- [Collected data entries]:
=== Section Start ===

/-- A pair read back after it was written: AF without the low nibble of F. -/
theorem readR16Stk_writeR16Stk (s : State) (q : R16Stk) (w : Word) :
    readR16Stk q (writeR16Stk q w s) = if q = .af then w &&& 0xFFF0#16 else w := by
  cases q
  case af =>
    have hf : lo8 w &&& 0xF0#8 &&& 0xF0#8 = lo8 w &&& 0xF0#8 := by rw [BitVec.and_assoc, BitVec.and_self]
    exact (congrArg (mkWord (hi8 w)) hf).trans (and_mask_eq_mkWord w).symm
  all_goals exact mkWord_hi8_lo8 w

/-- A return finds the PC that the call pushed. -/
theorem popPc_call (s : State) (t : Word) : (s.call t).popPc.sp = s.sp ∧ (s.call t).popPc.pc = s.pc :=
  ⟨drop16_push16_sp s s.pc, top16_push16 s s.pc⟩

/-- Settles O24: a pop finds what the push stored, and SP comes back. -/
theorem stackRoundTrips : Obligations.StackRoundTrips := by
  refine ⟨fun r q s t h => ?pair, fun a16 s t h => ?call, fun y s t h => ?rst⟩ <;> cases h
  case pair =>
    refine ⟨_, rfl, (writeR16Stk_sp ..).trans (drop16_push16_sp ..), ?_⟩
    rw [readR16Stk_writeR16Stk, top16_push16]
  case call => exact ⟨_, rfl, popPc_call s a16⟩
  case rst => exact ⟨_, rfl, popPc_call s (rstTarget y)⟩

/-! ### Calls and the other control flow -/

/-- Settles O20: a call is a push of PC and one write of PC. -/
theorem callResults : Obligations.CallResults := by
  refine ⟨threeBytes_of_lookup rfl, fun cc => threeBytes_of_lookup (by cases cc <;> rfl), fun cc a16 s => ?_⟩
  obtain ⟨call, taken, notTaken⟩ := exec_taken_and_notTaken (t := s.call a16) rfl (exec_callCcA16 cc a16 s)
  have called : ButMemory (s.call a16) { s with sp := s.sp - 2, pc := a16 } ∧ Stores2 s (s.call a16) (s.sp - 2) s.pc :=
    ⟨rfl, stores2_push16 s s.pc⟩
  exact ⟨⟨_, call, called⟩, fun h => ⟨_, taken h, called⟩, notTaken⟩

/-- Settles O19: JP HL is one write of PC, RST a call of its target, RETI a return and one write of IME. -/
theorem jpHlRstAndRetiResults : Obligations.JpHlRstAndRetiResults := by
  refine ⟨oneByte_of_lookup rfl, fun y => oneByte_of_lookup ?rstRow, oneByte_of_lookup rfl,
    fun y s => ⟨?jpHl, ⟨s.call (rstTarget y), rfl, ?rst, stores2_push16 s s.pc⟩, ?reti⟩⟩
  case rstRow =>
    have hrow : opAt 0xC7 y.toNat 0 = 0b11#2 ++ y ++ 0b111#3 := by revert y; decide
    rw [hrow, lookup_rst]
  case jpHl => rw [← s.hl_eq_ofNat]; rfl
  case rst => rw [← rstTarget_eq]; rfl
  case reti => rw [← s.readWord_eq_wordAt]; rfl

/-- Settles O16: the code of a condition is a field of the opcode, and neither the fetch nor its accesses see F. -/
theorem conditionTable : Obligations.ConditionTable := by
  refine ⟨fun v => ?_, fun s => ⟨rfl, rfl, rfl, rfl, fun v => ⟨rfl, rfl⟩, fun cc a16 e8 =>
    ⟨exec_jpCcA16 cc a16 s, exec_callCcA16 cc a16 s, exec_jrCcE8 cc e8 s, exec_retCc cc s⟩⟩⟩
  obtain ⟨cc, rfl⟩ : ∃ cc : Cond, cc.code = v := ⟨_, Cond.code_ofCode v⟩
  rw [Cond.ofCode_code]
  exact ⟨threeBytes_of_lookup (by cases cc <;> rfl), threeBytes_of_lookup (by cases cc <;> rfl),
    oneByte_of_lookup (by cases cc <;> rfl), twoBytes_of_lookup (by cases cc <;> rfl)⟩

end Sys2Proof.Machine
end

section
/-! PROOFS, the loads and the instructions of one flag: the operand table by index, and the address of each access in
numbers. -/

=== Section End ===

- [THE PROBLEM]: Return every line of the records in which the word "have" is found.

- [RESPONSE TO THE TASK]:
    have hf : lo8 w &&& 0xF0#8 &&& 0xF0#8 = lo8 w &&& 0xF0#8 := by rw [BitVec.and_assoc, BitVec.and_self]
  have called : ButMemory (s.call a16) { s with sp := s.sp - 2, pc := a16 } ∧ Stores2 s (s.call a16) (s.sp - 2) s.pc :=
    have hrow : opAt 0xC7 y.toNat 0 = 0b11#2 ++ y ++ 0b111#3 := by revert y; decide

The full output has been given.